De la prise en charge vers l’accompagnement des personnes en situation de handicap


« Robert Murphy : La Personne en situation de handicap est une personne sans lien aux deux catégories connues, "les malades" et "les non malades", une sorte de troisième espèce dite liminale. La question de la liminalité des Personnes en situation de handicap laisse planer un doute sur leur pleine humanité. » (Sahar Moussa-Badran, Thèse de Droit de la santé, Université Paris 13, 2012).

« Toute classification est une catégorisation discriminatoire des êtres humains qu’ils soient ou non dans une situation de handicap » (Sahar Moussa-Badran, Thèse de Droit de la santé, Université Paris 13, 2012)

 

Introduction

Quelques rares précurseurs se sont aventurés sur le terrain glissant de l’articulation du médical et du social, là où se loge précisément le handicap.
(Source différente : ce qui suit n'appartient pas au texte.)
/-- SHARD_EXPORT (R362, R364, R365, R458, R462). A LIVE export begins: it reads as of cleared-through, pins its version and holds
back reclaim; the command given again finishes it. -/
def execShardExport (desc : Nat) (s : State) : Out :=
  onPlane s fun m =>
    let id := fun (x : Desc) => x.fld 8 2
    match m.dev.sow.live.find? fun l => l.1 = desc, descOf m.dev desc with
    | some l, some x =>
      let m := m.onDev fun d => d.onSow fun k => { k with live := k.live.filter fun y => y.1 ≠ desc }
      if l.2.2 then (m.onDev fun d => d.endDesc desc 0x22 [l.2.1.toNat, 0, 0]).unpin desc
      else match tdescAt m (id x) with
        | none => (m.onDev fun d => d.endDesc desc 0x15).unpin desc
        | some t =>
          let v := t.verAt l.2.1
          let last := min (x.fld 24 8) v.extent
          let r : List ExportRow × Mod := if t.kind = 1 then
              ((List.range (last - x.fld 16 8)).map fun i => (⟨x.fld 16 8 + i, gstOk, denseRow m t (x.fld 16 8 + i)⟩ : ExportRow), m)
            else exportRows t v l.2.1 (x.fld 16 8) (last - x.fld 16 8) m []
          (writeShard r.2 x t v.version l.2.1 r.1 (x.fld 24 8)).unpin desc
    | _, _ => runDesc m desc 5 fun m x =>
      if bitOf (x.fld 10 1) 0 then
        if cartsIn m.dev.tier = 0 then m.onDev fun d => d.endDesc desc 0x1E
        else match cairnNamed m.dev (x.fld 12 4) with
          | none => m.onDev fun d => d.endDesc desc 0x1F
          | some c => match (c.tables.map parseTd).find? fun t => t.id = id x with
            | none => m.onDev fun d => d.endDesc desc 0x15
            | some t =>
              let rows := c.rows.filterMap fun (r : Nat × List Byte) =>
                let row := r.1 % 2 ^ 40
                if r.1 / 2 ^ 40 = t.id ∧ x.fld 16 8 ≤ row ∧ row < x.fld 24 8 then some (⟨row, gstOk, r.2⟩ : ExportRow) else none
              writeShard m x t (t.verAt c.step).version c.step rows (x.fld 24 8)
      else match tdescAt m (id x) with
        | none => m.onDev fun d => d.endDesc desc 0x15
        | some t =>
          let step := m.dev.base.cleared
          (m.onDev fun d => d.onSow fun k => { k with live := k.live ++ [(desc, step, false)] }).pin desc t.id (t.verAt step).version

/-! ## VERSION_SWITCH (R224, R226, R339, R459) -/

/-- VERSION_SWITCH (R222, R224, R226, R339, R459, R462): accepted for the first COMMIT it can take effect at. -/
def execVersionSwitch (desc : Nat) (s : State) : Out :=
  onPlane s fun m => runDesc m desc 6 fun m x => match tdescAt m (x.fld 8 2) with
    | none => m.onDev fun d => d.endDesc desc 0x15
    | some t =>
      let v := x.fld 10 2
      let chg := x.fld 12 1
      let fail := fun (st : Nat) => m.onDev fun d => d.endDesc desc st
      let accept := fun (m : Mod) (c : Option SwitchChg) => m.onDev fun d => d.onTab fun k => { k with
        switches := k.switches ++ [⟨desc, t.id, c⟩] }
      if (m.dev.tab.switches.any fun w => w.table = t.id) = true then fail 0x17
      else if t.pendValid ∧ v = t.pendVersion then
        if chg ≠ 0 then fail 0x10
        else if kget t.extent m.dev.tab.pendExtent t.id < t.extent then fail 0x17
        else accept (m.putTd t.id { t with switchPending := true }) none
      else if v = t.version then
        let pg := x.fld 16 8
        let c : SwitchChg := ⟨if bitOf chg 0 then some (x.fld 13 1 == 1) else none, if bitOf chg 1 then some (x.fld 14 1) else none,
          if bitOf chg 2 then some (x.fld 15 1) else none, if bitOf chg 3 then some pg else none, none⟩
        if bitOf chg 3 = false ∨ pg = 0 then accept m (some c)
        else match groupMap m pg with
          | none => fail 0x18
          | some n => match copyMap m pg n with
            | none => fail 0x24
            | some (k, m1) => accept m1 (some { c with copy := some k })
      else fail 0x17

/-! ## Cairns (R8, R393 to R395, R460) -/

/-- CAIRN_WRITE (R8, R395): `dlist` is what host memory returned of the list of dense regions. -/
def execCairnWrite (desc : Nat) (dlist : List Byte) (s : State) : Out :=
  onPlane s fun m => runDesc m desc 7 fun m x =>
    let c := BitVec.ofNat 32 (x.fld 8 4)
    let n := x.fld 12 1
    let fail := fun (st : Nat) => m.onDev fun d => d.endDesc desc st [c.toNat, 0, 0]
    if cartsIn m.dev.tier = 0 then fail 0x1E
    else if !stepNewer c m.dev.base.applied then fail 0x1B
    else match descData m desc (x.fld 13 1 == 1) (x.fld 16 8) (16 * n) dlist with
      | .error f => addrError m desc f [c.toNat, 0, 0]
      | .ok b =>
        let l := (List.range n).map fun i => (fieldAt b (16 * i) 8, fieldAt b (16 * i + 8) 8)
        match l.findSome? fun r => accessFault m.dev false r.1 r.2 with
        | some f => addrError m desc f [c.toNat, 0, 0]
        | none => m.onDev fun d =>
          let b := d.base
          d.onMs fun k => { k with cairns := k.cairns ++ [{
            step := c, state := 0, role := 0, job := cfgFabMsIdJob b, kidx := cfgFabMsCfgKidx b, nmod := cfgFabMsCfgNmod b
            h := cfgFabMsCfgHm1 b + 1, tables := [], rows := [], dense := [], denseDue := l, bays := baysBut d.tier none, id := desc
            begun := false, bits := [], cow := [], cowBytes := 0, sweep := none, pastReset := false }] }

/-- A cairn's content as a restore takes it: descriptors, rows, dense regions. -/
structure CairnData where
  /-- The 256 bytes of each descriptor as of c. -/
  tables : List (List Byte)
  /-- Rows by key. -/
  rows : List (Nat × List Byte)
  /-- Dense regions. -/
  dense : List (Nat × List Byte)
  deriving DecidableEq, Repr
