/-- MAILBOX_REQUEST (R534 to R536): the next request that a KICK_MBX covers is read from its entry and checked; a good one goes to the
processor whose area owns its opcode. -/
def execMailboxRequest (msg : BitVec 2048) (s : State) : Out :=
  onDev s fun d => if !d.hifUp then d else
    if !mailboxUp d ∨ d.fw.reqTaken = d.fw.reqTail then d
    else
      let b := leBytes 256 msg.toNat
      let op := fieldAt b 2 2
      let tag := fieldAt b 8 4
      let d := d.onFw fun w => { w with reqTaken := w.reqTaken + 1 }
      match requestFault d b with
      | some st => d.answer op st true tag []
      | none => d.onFw fun w => { w with reqs := w.reqs ++ [⟨op, tag, (b.drop 16).take (fieldAt b 4 2), false⟩] }

/-! ## Bundles (Table 13.2, R520 to R523, R543) -/

/-- A bundle's header is well formed and its parts lie in it. -/
def bundleOk (b : List Byte) : Bool :=
  let sig := fieldAt b 20 4
  decide (fieldAt b 0 4 = 0x4C444E42) && decide (fieldAt b 5 1 = 1) && decide (fieldAt b 6 2 = 4)
    && decide (fieldAt b 16 4 = b.length) && decide (b.length ≤ 0x2000000) && decide (b.length = sig + 17088) && decide (128 ≤ sig)
    && ((List.range 4).all fun i => decide (128 ≤ fieldAt b (24 + 8 * i) 4)
      && decide (fieldAt b (24 + 8 * i) 4 + fieldAt b (28 + 8 * i) 4 ≤ sig))
    && ((b.drop 60).take 64).all (· == 0#8) && decide (crc32c (b.take 124) = fieldAt b 124 4)

/-- The status a bundle is refused with (R521, R543). -/
def bundleFault (f : Fuses) (b : List Byte) : Option Nat :=
  if !bundleOk b then some mbBadArg
  else if !verifies f .firmware b (fieldAt b 20 4) then some mbSigFail
  else if secverBad (fieldAt b 12 4) f.svFw then some mbRollback else none

/-- What is kept of a verified bundle. -/
def parseBundle (b : List Byte) : Bundle where
  ver := fieldAt b 8 4
  secver := fieldAt b 12 4
  mbx := fieldAt b 56 2
  header := b.take 128
  images := (List.range 4).map fun i => (b.drop (fieldAt b (24 + 8 * i) 4)).take (fieldAt b (28 + 8 * i) 4)

/-- Measure the images of a bundle: 2 to 4 the security, power and scheduler cores', 5 the quadrant controllers' (Table 14.3). -/
def measureImages (d : Dev) (b : Bundle) (l : List Nat) : Dev :=
  l.foldl (fun d i => d.measure (2 + i) (Config.sha384 (nth [] b.images i))) d

/-- A processor runs a bundle's image. -/
def Dev.runImage (d : Dev) (id : Nat) (b : Bundle) : Dev :=
  d.modProc id fun p => { p with run := true, restarting := false, failed := false, ver := b.ver, secver := b.secver, mbx := b.mbx }

/-- FW_LOAD (R519 to R522): the bundle in the staging buffer is verified, its images placed in the image store and measured, and the
six management cores are started. -/
def execFwLoad (s : State) : Out :=
  onDev s fun d =>
    if d.fw.run ∧ schedUp d = false then d
    else match nextReq d 0x0901 with
      | none => d
      | some r =>
        if d.fw.run then d.endReq r mbNotAllowed
        else if d.fw.store.isSome then d.endReq r mbBusy
        else
          let n := fieldAt r.payload 0 4
          let b := readRun d.fw.staging 0 (min n 0x2000000)
          match (if n ≠ b.length then some mbBadArg else bundleFault s.fuses b) with
          | some st => d.endReq r st
          | none =>
            let x := parseBundle b
            ((measureImages (d.onFw fun w => { w with store := some x }) x [0, 1, 2, 3]).measure 6 (Config.sha384 x.header)).beginReq r

/-- FW_LOAD_COMPLETE (R522, R523): the six processors have been started; `failed` of them did not start. -/
def execFwLoadComplete (failed : List (Fin 8)) (s : State) : Out :=
  onDev s fun d => match d.fw.store, begunReq d 0x0901 with
    | some b, some r =>
      let bad := failed.map (·.val)
      if [0, 1, 2].any fun i => bad.contains i then
        ((d.onFw fun w => { w with store := none }).onPwr fun p => { p with startBad := true }).endReq r mbProcFailed
      else
        let up := [0, 1, 2, 4, 5, 6].filter fun i => !bad.contains i
        let d := up.foldl (fun d i => d.runImage i b) d
        let d := d.onFw fun w => { w with run := true, bar2Open := true, active := 0 }
        let noB := [4, 5, 6].filter fun i => bad.contains i
        let d := if noB = [] then d else d.raise evFwNoStandby { x := some noB }
        d.endReq r mbOk
    | _, _ => d
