/-- SEND, MESSAGE_ARRIVAL, CHANNEL_CREDIT_RETURN, RECV and SIGNAL_DELIVERY (R73 to R77): the credit is taken, the message reaches its
channel, its payload and receipt are written, the credit goes to the next sender, the signal counts.
Rests in part on the model's own choices: log 10, 48. -/
def Obligations.MessagesTravel : Prop :=
  ∀ (s : State) (plot : Fin 4352) (src dest : Fin 4096) (ch : Fin 8) (obs : Obs) (e : Exec) (si di : Nat),
    s.mod.dev.stopped = false →
    let d := s.mod.dev
    let b := d.base
    (∀ bs, (d.plot plot).sendQ.head? = some e → readOpd s.mod plot e 0 0 (ctrlBits e.record 12 0) = .ok bs →
      ctrlBits e.record 29 28 = 0 → physOf b (ctrlBits e.record 27 16) = some di → di ≠ plot →
      (chanOf (d.plot di) (ctrlBits e.record 15 13)).holder = none → (d.plot di).remapping = false →
      ∃ s', exec (.send plot obs) s = .next s' ∧ s'.mod.mem = s.mod.mem ∧
        (s'.mod.dev.plot plot).sendQ = (d.plot plot).sendQ.drop 1 ∧
        (s'.mod.dev.plot plot).sent = (d.plot plot).sent ++
          [.msg (ctrlBits e.record 27 16) (ctrlBits e.record 15 13) ⟨unitOf b plot, ctrlBits e.record 31 30, bs⟩ e.fid] ∧
        (chanOf (s'.mod.dev.plot di) (ctrlBits e.record 15 13)).holder = some (unitOf b plot)) ∧
    (∀ m k rest, physOf b src = some si → physOf b dest = some di → si ≠ di →
      (d.plot si).sent = .msg dest ch m k :: rest → (chanOf (d.plot di) ch).msg = none →
      ∃ s', exec (.messageArrival src dest ch) s = .next s' ∧ s'.mod.mem = s.mod.mem ∧ (s'.mod.dev.plot si).sent = rest ∧
        (chanOf (s'.mod.dev.plot di) ch).msg = some m) ∧
    (∀ m, (d.plot plot).recvQ.head? = some e → (chanOf (d.plot plot) (ctrlBits e.record 15 13)).msg = some m →
      m.data.length ≤ ctrlBits e.record 12 0 →
      (∀ m1, writeOpd s.mod plot e 0 0 m.data = .ok m1 →
        ∀ m2, writeOpd m1 plot e 1 0 (leBytes 2 m.src ++ leBytes 2 m.data.length ++ leBytes 1 m.cls ++ zeros 11) = .ok m2 →
        ∃ s', exec (.recv plot) s = .next s' ∧ s'.mod.mem = m2.mem ∧
          (s'.mod.dev.plot plot).sram = (m2.dev.plot plot).sram ∧
          (s'.mod.dev.plot plot).recvQ = (m2.dev.plot plot).recvQ.drop 1 ∧
          (chanOf (s'.mod.dev.plot plot) (ctrlBits e.record 15 13)).msg = none)) ∧
    (physOf b dest = some di → (chanOf (d.plot di) ch).msg = none → (d.plot di).remapping = false →
      (∀ h hi, (chanOf (d.plot di) ch).holder = some h → physOf b h = some hi →
        ∀ x ∈ (d.plot hi).sent, ∀ m k, x ≠ .msg dest ch m k) →
      ∃ s', exec (.channelCreditReturn dest ch) s = .next s' ∧ s.onlyPlot s' di ∧
        (chanOf (s'.mod.dev.plot di) ch).holder = (chanOf (d.plot di) ch).waiters.head? ∧
        (chanOf (s'.mod.dev.plot di) ch).waiters = (chanOf (d.plot di) ch).waiters.drop 1) ∧
    (∀ c inc k, physOf b src = some si → physOf b dest = some di → firstSignal (d.plot si) dest = some (c, inc, k) →
      earlierSend (d.plot si) dest k = false → tokOf (d.plot di) c + inc < 2 ^ 32 →
      ∃ s', exec (.signalDelivery src dest) s = .next s' ∧ s'.mod.mem = s.mod.mem ∧
        tokOf (s'.mod.dev.plot di) c = tokOf (d.plot di) c + inc)

/-- The work queue (R100, R101, R105, R372): a plot that waits is granted the oldest block it may have, a block that has run
is taken off and counted, and the phase is joined once every training plot has come to it.
PHASE_JOIN and PLOT_REMAP (R99, R372): the join without PHASEJOB, and a fallow plot's move to its spare between
blocks.
Rests in part on the model's own choices: log 10, 11, 21. -/
def Obligations.WorkIsGrantedJoinedAndRemapped : Prop :=
  (
    ∀ (s : State) (l : Fin 4096) (i : Nat), s.mod.dev.stopped = false → physOf s.mod.dev.base l = some i →
      let d := s.mod.dev
      let w := d.work
      (∀ t b rd, w.waiting.find? (fun x => x.1 = l.val) = some (l.val, t) → isExpress d.base l = false →
        grantHeld d i = false → (d.plot i).remapping = false → (healthOf d i).owes = false → (healthOf d i).borrowed = false →
        pickBlock w l = some b → (threadOf (d.plot i) t).park = .fwork rd →
        ∃ s', exec (.workQueueGrant l) s = .next s' ∧ s'.mod.mem = s.mod.mem ∧ s'.mod.dev.work.queue = w.queue.erase b ∧
          s'.mod.dev.work.granted = w.granted ++ [(l.val, b)] ∧
          s'.thread i t = { pcNext (setX (threadOf (d.plot i) t) rd b.da) 4 with park := .no }) ∧
      (∀ g blk rest, w.granted.find? (fun g => g.1 = l.val) = some g → (d.plot i).blocks = blk :: rest →
        furrowsDone (d.plot i).seq blk.2 = true →
        (∀ sl x, g.2.doneSlot = some sl → kfind w.slots sl = some x → g.2.doneInc < x.count) →
        ∃ s', exec (.blockComplete l) s = .next s' ∧ s'.mod.mem = s.mod.mem ∧ s'.mod.dev.work.granted = w.granted.erase g ∧
          s'.mod.dev.work.left = w.left - 1 ∧ (s'.mod.dev.plot i).blocks = rest ∧
          (∀ sl x, g.2.doneSlot = some sl → kfind w.slots sl = some x →
            kfind s'.mod.dev.work.slots sl = some { x with count := x.count - g.2.doneInc }))) ∧
  (
    ∀ (s : State), s.mod.dev.stopped = false →
      let d := s.mod.dev
      (schedUp d = true → d.work.joined = false → (d.work.granted.all fun g => g.2.backward) = true →
        (∀ l, l < 4096 → physOf d.base l ≠ none → isExpress d.base l = false → l ∈ d.work.phaseIssued) →
        cfgFabMsCfgPhasejob d.base = 0 →
        ∃ s', exec .phaseJoin s = .next s' ∧ s'.mod.mem = s.mod.mem ∧
          s'.mod.dev.work = { d.work with joined := true, phaseIssued := [] }) ∧
      (∀ (l : Fin 4096) i j, physOf d.base l = some i → (healthOf d i).fallow = true → (d.plot i).blocks = [] →
        qcUp d i = true → (d.plot i).remapping = true → spareFor d i = some j → j ≠ i →
        ∃ s', exec (.plotRemap l) s = .next s' ∧ s'.mod.mem = s.mod.mem ∧
          (s'.mod.dev.plot j).sram = (d.plot i).sram ∧ (s'.mod.dev.plot j).store = (d.plot i).store ∧
          s'.mod.dev.plot i = Plot.reset ∧ s'.mod.dev.base.evt.seq = d.base.evt.seq + 1))
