@[simp] theorem Dev.plot_onBase (d : Dev) (f : BaseState → BaseState) (j : Nat) : (d.onBase f).plot j = d.plot j := rfl
@[simp] theorem Dev.plot_onTier (d : Dev) (f : TierState → TierState) (j : Nat) : (d.onTier f).plot j = d.plot j := rfl
@[simp] theorem Dev.plot_onTab (d : Dev) (f : TabState → TabState) (j : Nat) : (d.onTab f).plot j = d.plot j := rfl
@[simp] theorem Dev.plot_onChk (d : Dev) (f : ChkState → ChkState) (j : Nat) : (d.onChk f).plot j = d.plot j := rfl
@[simp] theorem Dev.plot_onWork (d : Dev) (f : WorkState → WorkState) (j : Nat) : (d.onWork f).plot j = d.plot j := rfl
@[simp] theorem Dev.plot_onSow (d : Dev) (f : SowState → SowState) (j : Nat) : (d.onSow f).plot j = d.plot j := rfl
@[simp] theorem Dev.plot_onHif (d : Dev) (f : HifState → HifState) (j : Nat) : (d.onHif f).plot j = d.plot j := rfl
@[simp] theorem Dev.plot_onFab (d : Dev) (f : FabState → FabState) (j : Nat) : (d.onFab f).plot j = d.plot j := rfl
@[simp] theorem Dev.plot_onFw (d : Dev) (f : FwState → FwState) (j : Nat) : (d.onFw f).plot j = d.plot j := rfl
@[simp] theorem Dev.plot_onSec (d : Dev) (f : SecState → SecState) (j : Nat) : (d.onSec f).plot j = d.plot j := rfl
@[simp] theorem Dev.plot_onPwr (d : Dev) (f : PwrState → PwrState) (j : Nat) : (d.onPwr f).plot j = d.plot j := rfl
@[simp] theorem Dev.plot_onHw (d : Dev) (f : HwState → HwState) (j : Nat) : (d.onHw f).plot j = d.plot j := rfl
@[simp] theorem Dev.plot_onMs (d : Dev) (f : StepState → StepState) (j : Nat) : (d.onMs f).plot j = d.plot j := rfl
@[simp] theorem Dev.plot_raise (d : Dev) (ev : Nat × Nat) (a : Args) (die unit : Nat) (j : Nat) : (d.raise ev a die unit).plot j = d.plot j := rfl
@[simp] theorem Dev.plot_count (d : Dev) (c i n : Nat) (j : Nat) : (d.count c i n).plot j = d.plot j := rfl
@[simp] theorem Dev.plot_hostWrite (d : Dev) (a : Nat) (l : List Byte) (j : Nat) : (d.hostWrite a l).plot j = d.plot j := rfl
@[simp] theorem Dev.plot_msixSend (d : Dev) (v : Nat) (j : Nat) : (d.msixSend v).plot j = d.plot j := rfl
@[simp] theorem Dev.plot_tickFresh (d : Dev) (j : Nat) : (d.tickFresh).plot j = d.plot j := rfl

/-! ## Events and counters -/

/-- Raising an event changes the shared state in its events and its counters only. -/
theorem BaseState.raise_fields (b : BaseState) (ev : Nat × Nat) (die unit : Nat) (args : List Word64) :
    ∃ evt cnt tot, b.raise ev die unit args = { b with evt := evt, cnt := cnt, tot := tot } := by
  unfold BaseState.raise BaseState.holdEvent
  dsimp only
  split
  · exact ⟨_, _, _, rfl⟩
  · split <;> exact ⟨_, _, _, rfl⟩
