/-- Settles O39: by one rule for each command and outcome, and the answer kept in its flow. -/
theorem loansAreReadAndWritten : Obligations.LoansAreReadAndWritten := by
  unfold Obligations.LoansAreReadAndWritten
  intro s hquiet m d
  refine ⟨fun x err hnext hfirst => ?read, fun x err hnext => ?write, fun x r hnext hreq => ?readRsp,
    fun x r hnext hreq => ⟨fun hok hwho => ?acked, fun i t hbad hwho => ?failed⟩,
    fun hnone err => remoteRead_of_none hquiet err hnone, fun hnone err => remoteWrite_of_none hquiet err hnone,
    readRsp_of_none hquiet, writeAck_of_none hquiet, fun dst => destinationUnreachable_of_acked hquiet,
    fun dst hwaits hreads hasks hwindows hcolls hlater => ?unreachable⟩
  case read =>
    refine ⟨_, remoteRead_of_next hquiet err hnext hfirst rfl, (s.changesOnly_refl _).answerLoan (d := d) _ _ _ _ (by decide),
      Dev.answerLoan_inbox .., (unacked_answerLoan ..).trans ?_⟩
    rfl
  case write =>
    refine ⟨_, remoteWrite_of_next hquiet err hnext rfl, ?_⟩
    obtain ⟨mem, new, hstored⟩ := storesOnly_writeLoan m (loanTo d x.id x.src) x.addr
      (loanStatus (loanTo d x.id x.src) x.addr x.data.length err) x.data
    refine ⟨?_, ?_, fun hbad => mem_writeLoan_of_bad m _ x.addr x.data hbad, fun l0 hl hok => ?_, ?_⟩
    · rw [hstored]
      exact (((s.changesOnly_refl _).onTier (d := d) (by decide) _).answerLoan _ _ _ _ (by decide)).withMem (by decide) mem
    · refine (Dev.answerLoan_inbox ..).trans ?_
      rw [hstored]
      rfl
    · exact mem_writeLoan_of_ok m x.addr x.data hl hok
    · refine (unacked_answerLoan ..).trans ?_
      rw [hstored]
      rfl
  case readRsp =>
    exact ⟨_, readRsp_of_req hquiet hnext hreq, (((s.changesOnly_refl _).onFab (d := d) (by decide) _).onFab (by decide) _).onFab
      (by decide) _, rfl⟩
  case acked =>
    exact ⟨_, writeAck_of_ok hquiet hnext hreq hok hwho, ((s.changesOnly_refl _).onFab (d := d) (by decide) _).onFab (by decide) _, rfl⟩
  case failed =>
    obtain ⟨plots, hack⟩ := (d.endRequest x r).ackWindowStore_eq i t
    refine ⟨_, writeAck_of_memoryError hquiet hnext hreq hbad hwho, rfl, congrArg (fun d : Dev => d.fab.reqs) hack, ?_⟩
    have hbefore : s.changesOnly (s.withDev (d.endRequest x r)) [.plots, .fab, .base, .events] :=
      ((s.changesOnly_refl _).onFab (d := d) (by decide) _).onFab (by decide) _
    rw [hack]
    exact (hbefore.withPlots (by decide) plots).withPlots (by decide) _
  case unreachable =>
    refine ⟨_, destinationUnreachable_of_reads hquiet hwaits hreads hasks hwindows hcolls hlater, ?_, rfl,
      reqs_cutOff_of_reads hreads _, got_cutOff_of_reads hreads _⟩
    exact ((s.changesOnly_refl _).raise (d := d) (by decide) ..).onFab (by decide) _

end Sys2Proof.Machine
end

section
/-!
PROOF. The mailbox (R534 to R536, R611): a kick, a request that is kept or refused, and a response where the ring has room.
-/

namespace Sys2Proof.Machine

/-! ## Responses (R534) -/

theorem flushRsps_of_none {d : Dev} (h : d.fw.rsps = []) (n : Nat) : flushRsps n d = d := by
  cases n with
  | zero => rfl
  | succ n => simp only [flushRsps, h]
Le plus remarquable d’entre eux est certainement Désiré Magloire Bourneville, créateur de la première école d’infirmières en France, un an après Florence Nightingale. Il a su démontrer, au 19ème siècle, à Bicêtre, que contrairement aux idées reçues et aux affirmations d’Esquirol, « l’idiotie » (regroupement hétéroclite de personnes en difficultés fonctionnelles) n’était pas incurable.

Aux Etats-Unis, Saad Nagy (1965, Ohio State University), Physiatre (Médecin spécialiste de Médecine Physique et Réadaptation) et Anthropologue, travaillant à la réadaptation au travail des personnes handicapés avait imaginé la segmentation suivante de la maladie au handicap :
Pathology  Impairment  Functional limitation  Disability.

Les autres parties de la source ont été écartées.